/-! ### commandError -/

@[simp] theorem commandError_busy (e : CommandError) (s : State) : (commandError e s).busy = false := rfl
@[simp] theorem commandError_done (e : CommandError) (s : State) : (commandError e s).done = s.done := rfl
@[simp] theorem commandError_err (e : CommandError) (s : State) : (commandError e s).err = true := rfl
@[simp] theorem commandError_aerr (e : CommandError) (s : State) : (commandError e s).aerr = s.aerr := rfl
@[simp] theorem commandError_ecv (e : CommandError) (s : State) : (commandError e s).ecv = s.ecv := rfl
@[simp] theorem commandError_ieDone (e : CommandError) (s : State) : (commandError e s).ieDone = s.ieDone := rfl
@[simp] theorem commandError_ieErr (e : CommandError) (s : State) : (commandError e s).ieErr = s.ieErr := rfl
@[simp] theorem commandError_ieAerr (e : CommandError) (s : State) : (commandError e s).ieAerr = s.ieAerr := rfl
@[simp] theorem commandError_r4mode (e : CommandError) (s : State) : (commandError e s).r4mode = s.r4mode := rfl
@[simp] theorem commandError_lastCmd (e : CommandError) (s : State) : (commandError e s).lastCmd = s.lastCmd := rfl
@[simp] theorem commandError_sampledR4 (e : CommandError) (s : State) : (commandError e s).sampledR4 = s.sampledR4 := rfl
@[simp] theorem commandError_errCause (e : CommandError) (s : State) : (commandError e s).errCause = e.cause := rfl
@[simp] theorem commandError_errInfo (e : CommandError) (s : State) : (commandError e s).errInfo = e.info := rfl
@[simp] theorem commandError_aerrCause (e : CommandError) (s : State) : (commandError e s).aerrCause = s.aerrCause := rfl
@[simp] theorem commandError_aerrAddr (e : CommandError) (s : State) : (commandError e s).aerrAddr = s.aerrAddr := rfl
@[simp] theorem commandError_result (e : CommandError) (s : State) : (commandError e s).result = s.result := rfl
@[simp] theorem commandError_bufIndex (e : CommandError) (s : State) : (commandError e s).bufIndex = s.bufIndex := rfl
@[simp] theorem commandError_bufSel (e : CommandError) (s : State) : (commandError e s).bufSel = s.bufSel := rfl
@[simp] theorem commandError_paLen (e : CommandError) (s : State) : (commandError e s).paLen = s.paLen := rfl
@[simp] theorem commandError_pbLen (e : CommandError) (s : State) : (commandError e s).pbLen = s.pbLen := rfl
@[simp] theorem commandError_prLen (e : CommandError) (s : State) : (commandError e s).prLen = s.prLen := rfl
@[simp] theorem commandError_dataLenBits (e : CommandError) (s : State) : (commandError e s).dataLenBits = s.dataLenBits := rfl
@[simp] theorem commandError_cwLen (e : CommandError) (s : State) : (commandError e s).cwLen = s.cwLen := rfl
@[simp] theorem commandError_groups (e : CommandError) (s : State) : (commandError e s).groups = s.groups := rfl
@[simp] theorem commandError_matSize (e : CommandError) (s : State) : (commandError e s).matSize = s.matSize := rfl
@[simp] theorem commandError_matRow (e : CommandError) (s : State) : (commandError e s).matRow = s.matRow := rfl
@[simp] theorem commandError_matWord (e : CommandError) (s : State) : (commandError e s).matWord = s.matWord := rfl
@[simp] theorem commandError_penValid (e : CommandError) (s : State) : (commandError e s).penValid = s.penValid := rfl
@[simp] theorem commandError_selMask (e : CommandError) (s : State) : (commandError e s).selMask = s.selMask := rfl
@[simp] theorem commandError_selValid (e : CommandError) (s : State) : (commandError e s).selValid = s.selValid := rfl
@[simp] theorem commandError_penR1 (e : CommandError) (s : State) : (commandError e s).penR1 = s.penR1 := rfl
@[simp] theorem commandError_penR2 (e : CommandError) (s : State) : (commandError e s).penR2 = s.penR2 := rfl
@[simp] theorem commandError_penR3 (e : CommandError) (s : State) : (commandError e s).penR3 = s.penR3 := rfl
@[simp] theorem commandError_penR4 (e : CommandError) (s : State) : (commandError e s).penR4 = s.penR4 := rfl
@[simp] theorem commandError_pens (e : CommandError) (s : State) : (commandError e s).pens = s.pens := rfl
@[simp] theorem commandError_data (e : CommandError) (s : State) : (commandError e s).data = s.data := rfl
@[simp] theorem commandError_pa (e : CommandError) (s : State) : (commandError e s).pa = s.pa := rfl
@[simp] theorem commandError_pb (e : CommandError) (s : State) : (commandError e s).pb = s.pb := rfl
@[simp] theorem commandError_pr (e : CommandError) (s : State) : (commandError e s).pr = s.pr := rfl
@[simp] theorem commandError_cw (e : CommandError) (s : State) : (commandError e s).cw = s.cw := rfl
@[simp] theorem commandError_ec (e : CommandError) (s : State) : (commandError e s).ec = s.ec := rfl
@[simp] theorem commandError_mat (e : CommandError) (s : State) : (commandError e s).mat = s.mat := rfl
@[simp] theorem commandError_draws (e : CommandError) (s : State) : (commandError e s).draws = s.draws := rfl
@[simp] theorem commandError_host (e : CommandError) (s : State) : (commandError e s).host = s.host := rfl
@[simp] theorem commandError_turns (e : CommandError) (s : State) : (commandError e s).turns = s.turns := rfl
@[simp] theorem commandError_replies (e : CommandError) (s : State) : (commandError e s).replies = s.replies := rfl
@[simp] theorem commandError_cmdErrors (e : CommandError) (s : State) : (commandError e s).cmdErrors = e :: s.cmdErrors := rfl
@[simp] theorem commandError_accessErrors (e : CommandError) (s : State) : (commandError e s).accessErrors = s.accessErrors := rfl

────

_ACTIVITY_: Output consists of exactly the lines from the one containing "s.host := rfl" to the end of the records above, retyped without change and with nothing extra.

_FINISHED EXERCISE_:
@[simp] theorem commandError_host (e : CommandError) (s : State) : (commandError e s).host = s.host := rfl
@[simp] theorem commandError_turns (e : CommandError) (s : State) : (commandError e s).turns = s.turns := rfl
@[simp] theorem commandError_replies (e : CommandError) (s : State) : (commandError e s).replies = s.replies := rfl
@[simp] theorem commandError_cmdErrors (e : CommandError) (s : State) : (commandError e s).cmdErrors = e :: s.cmdErrors := rfl
@[simp] theorem commandError_accessErrors (e : CommandError) (s : State) : (commandError e s).accessErrors = s.accessErrors := rfl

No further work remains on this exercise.